>>>>>

-- ==== Sys2Proof/Laws/Moves/Rings.lean ====
section
/-! SUPPORT. What each operation of Machine/Rings.lean can touch, and that it keeps the stores canonical. -/

namespace Sys2Proof.Machine

/-- Bytes written to host memory keep its canonical form. -/
theorem writeBytes_wf {m : List Host.Cell} {a : Nat} {b : List Byte} (h : Tbl.wf hostByteDefault m = true) :
    Tbl.wf hostByteDefault (writeBytes m a b) = true := by
  induction b generalizing m a with
  | nil => exact h
  | cons x t ih => exact ih (Tbl.wf_put _ _ _ _ h)

theorem State.setSqState_moves {s : State} {r st cause : Nat} :
    Moves [.regs] s (State.setSqState s r st cause) := by
  unfold State.setSqState
  all_goals (repeat' (first | with_reducible exact .refl | (with_reducible apply Moves.step State.setFld_moves; · decide) | dsimp -proj only | split))

theorem State.setSqCi_moves {s : State} {r : Nat} {w : Word} :
    Moves [.regs] s (State.setSqCi s r w) := by
  unfold State.setSqCi
  all_goals (repeat' (first | with_reducible exact .refl | (with_reducible apply Moves.step State.setReg_moves; · decide) | dsimp -proj only | split))

theorem State.setReserved_moves {s : State} {c n : Nat} :
    Moves [.hq] s (State.setReserved s c n) := by
  unfold State.setReserved
  all_goals (repeat' (first | with_reducible exact .refl | dsimp -proj only | split | (with_reducible apply Moves.hq; · decide)))

theorem State.hostWrite_moves {s : State} {a : Nat} {bs : List Byte} :
    Moves [.hostMem] s (State.hostWrite s a bs) := by
  unfold State.hostWrite
  all_goals (repeat' (first | with_reducible exact .refl | dsimp -proj only | split | (with_reducible apply Moves.hostMem; (· decide); (· first | exact fun h => h | exact Tbl.wf_put _ _ _ _ | exact fun h => Tbl.wf_put _ _ _ _ (Tbl.wf_put _ _ _ _ h) | exact Tbl.wf_filter _ _ _ | exact fun _ => rfl | exact writeCellBytes_wf | exact writeBytes_wf | exact programBytes_wf))))

theorem State.dmaErr_moves {s : State} :
    Moves [.regs] s (State.dmaErr s) := by
  unfold State.dmaErr
  all_goals (repeat' (first | with_reducible exact .refl | (with_reducible apply Moves.step State.setBit_moves; · decide) | dsimp -proj only | split))

theorem State.writeOwner_moves {s : State} {c type tag part : Nat} {i : Word} :
    Moves [.hostMem] s (State.writeOwner s c type tag part i) := by
  unfold State.writeOwner
  all_goals (repeat' (first | with_reducible exact .refl | (with_reducible apply Moves.step State.hostWrite_moves; · decide) | dsimp -proj only | split))

theorem State.writeEntry_moves {s : State} {c type tag part : Nat} {body : List Byte} :
    Moves [.regs, .hostMem] s (State.writeEntry s c type tag part body) := by
  unfold State.writeEntry
  all_goals (repeat' (first | with_reducible exact .refl | (with_reducible apply Moves.step State.setReg_moves; · decide) | (with_reducible apply Moves.step State.hostWrite_moves; · decide) | (with_reducible apply Moves.step State.writeOwner_moves; · decide) | dsimp -proj only | split))

theorem State.writeRecord_moves {s : State} {c type : Nat} {body : List Byte} :
    Moves [.regs, .hostMem] s (State.writeRecord s c type body) := by
  unfold State.writeRecord
  all_goals (repeat' (first | with_reducible exact .refl | (with_reducible apply Moves.step State.setReg_moves; · decide) | (with_reducible apply Moves.step State.hostWrite_moves; · decide) | (with_reducible apply Moves.step State.writeOwner_moves; · decide) | dsimp -proj only | split))

theorem State.writePi_moves {s : State} {c : Nat} :
    Moves [.hostMem] s (State.writePi s c) := by
  unfold State.writePi
  all_goals (repeat' (first | with_reducible exact .refl | (with_reducible apply Moves.step State.hostWrite_moves; · decide) | dsimp -proj only | split))

theorem State.readCi_moves {s : State} {c : Nat} {ci : Option Word} :
    Moves [.regs] s (State.readCi s c ci) := by
  unfold State.readCi
  all_goals (repeat' (first | with_reducible exact .refl | (with_reducible apply Moves.step State.setReg_moves; · decide) | (with_reducible apply Moves.step State.setBit_moves; · decide) | (with_reducible apply Moves.step State.dmaErr_moves; · decide) | dsimp -proj only | split))

theorem State.cqMessage_moves {s : State} {c : Nat} :
    Moves [.regs, .emitted] s (State.cqMessage s c) := by
  unfold State.cqMessage
  all_goals (repeat' (first | with_reducible exact .refl | (with_reducible apply Moves.step State.setBit_moves; · decide) | (with_reducible apply Moves.step State.msixVector_moves; · decide) | dsimp -proj only | split))

theorem State.cqInterrupt_moves {s : State} {c : Nat} :
    Moves [.regs, .emitted] s (State.cqInterrupt s c) := by
  unfold State.cqInterrupt
  all_goals (repeat' (first | with_reducible exact .refl | (with_reducible apply Moves.step State.cqMessage_moves; · decide) | dsimp -proj only | split))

<<<<<

* Directions for this task: The lines above should be printed again, exactly as they are.

* Response area:
-- ==== Sys2Proof/Laws/Moves/Rings.lean ====
section
/-! SUPPORT. What each operation of Machine/Rings.lean can touch, and that it keeps the stores canonical. -/

namespace Sys2Proof.Machine

/-- Bytes written to host memory keep its canonical form. -/
theorem writeBytes_wf {m : List Host.Cell} {a : Nat} {b : List Byte} (h : Tbl.wf hostByteDefault m = true) :
    Tbl.wf hostByteDefault (writeBytes m a b) = true := by
  induction b generalizing m a with
  | nil => exact h
  | cons x t ih => exact ih (Tbl.wf_put _ _ _ _ h)

theorem State.setSqState_moves {s : State} {r st cause : Nat} :
    Moves [.regs] s (State.setSqState s r st cause) := by
  unfold State.setSqState
  all_goals (repeat' (first | with_reducible exact .refl | (with_reducible apply Moves.step State.setFld_moves; · decide) | dsimp -proj only | split))

theorem State.setSqCi_moves {s : State} {r : Nat} {w : Word} :
    Moves [.regs] s (State.setSqCi s r w) := by
  unfold State.setSqCi
  all_goals (repeat' (first | with_reducible exact .refl | (with_reducible apply Moves.step State.setReg_moves; · decide) | dsimp -proj only | split))

theorem State.setReserved_moves {s : State} {c n : Nat} :
    Moves [.hq] s (State.setReserved s c n) := by
  unfold State.setReserved
  all_goals (repeat' (first | with_reducible exact .refl | dsimp -proj only | split | (with_reducible apply Moves.hq; · decide)))

theorem State.hostWrite_moves {s : State} {a : Nat} {bs : List Byte} :
    Moves [.hostMem] s (State.hostWrite s a bs) := by
  unfold State.hostWrite
  all_goals (repeat' (first | with_reducible exact .refl | dsimp -proj only | split | (with_reducible apply Moves.hostMem; (· decide); (· first | exact fun h => h | exact Tbl.wf_put _ _ _ _ | exact fun h => Tbl.wf_put _ _ _ _ (Tbl.wf_put _ _ _ _ h) | exact Tbl.wf_filter _ _ _ | exact fun _ => rfl | exact writeCellBytes_wf | exact writeBytes_wf | exact programBytes_wf))))

theorem State.dmaErr_moves {s : State} :
    Moves [.regs] s (State.dmaErr s) := by
  unfold State.dmaErr
  all_goals (repeat' (first | with_reducible exact .refl | (with_reducible apply Moves.step State.setBit_moves; · decide) | dsimp -proj only | split))

theorem State.writeOwner_moves {s : State} {c type tag part : Nat} {i : Word} :
    Moves [.hostMem] s (State.writeOwner s c type tag part i) := by
  unfold State.writeOwner
  all_goals (repeat' (first | with_reducible exact .refl | (with_reducible apply Moves.step State.hostWrite_moves; · decide) | dsimp -proj only | split))

theorem State.writeEntry_moves {s : State} {c type tag part : Nat} {body : List Byte} :
    Moves [.regs, .hostMem] s (State.writeEntry s c type tag part body) := by
  unfold State.writeEntry
  all_goals (repeat' (first | with_reducible exact .refl | (with_reducible apply Moves.step State.setReg_moves; · decide) | (with_reducible apply Moves.step State.hostWrite_moves; · decide) | (with_reducible apply Moves.step State.writeOwner_moves; · decide) | dsimp -proj only | split))

theorem State.writeRecord_moves {s : State} {c type : Nat} {body : List Byte} :
    Moves [.regs, .hostMem] s (State.writeRecord s c type body) := by
  unfold State.writeRecord
  all_goals (repeat' (first | with_reducible exact .refl | (with_reducible apply Moves.step State.setReg_moves; · decide) | (with_reducible apply Moves.step State.hostWrite_moves; · decide) | (with_reducible apply Moves.step State.writeOwner_moves; · decide) | dsimp -proj only | split))

theorem State.writePi_moves {s : State} {c : Nat} :
    Moves [.hostMem] s (State.writePi s c) := by
  unfold State.writePi
  all_goals (repeat' (first | with_reducible exact .refl | (with_reducible apply Moves.step State.hostWrite_moves; · decide) | dsimp -proj only | split))

theorem State.readCi_moves {s : State} {c : Nat} {ci : Option Word} :
    Moves [.regs] s (State.readCi s c ci) := by
  unfold State.readCi
  all_goals (repeat' (first | with_reducible exact .refl | (with_reducible apply Moves.step State.setReg_moves; · decide) | (with_reducible apply Moves.step State.setBit_moves; · decide) | (with_reducible apply Moves.step State.dmaErr_moves; · decide) | dsimp -proj only | split))

theorem State.cqMessage_moves {s : State} {c : Nat} :
    Moves [.regs, .emitted] s (State.cqMessage s c) := by
  unfold State.cqMessage
  all_goals (repeat' (first | with_reducible exact .refl | (with_reducible apply Moves.step State.setBit_moves; · decide) | (with_reducible apply Moves.step State.msixVector_moves; · decide) | dsimp -proj only | split))

theorem State.cqInterrupt_moves {s : State} {c : Nat} :
    Moves [.regs, .emitted] s (State.cqInterrupt s c) := by
  unfold State.cqInterrupt
  all_goals (repeat' (first | with_reducible exact .refl | (with_reducible apply Moves.step State.cqMessage_moves; · decide) | dsimp -proj only | split))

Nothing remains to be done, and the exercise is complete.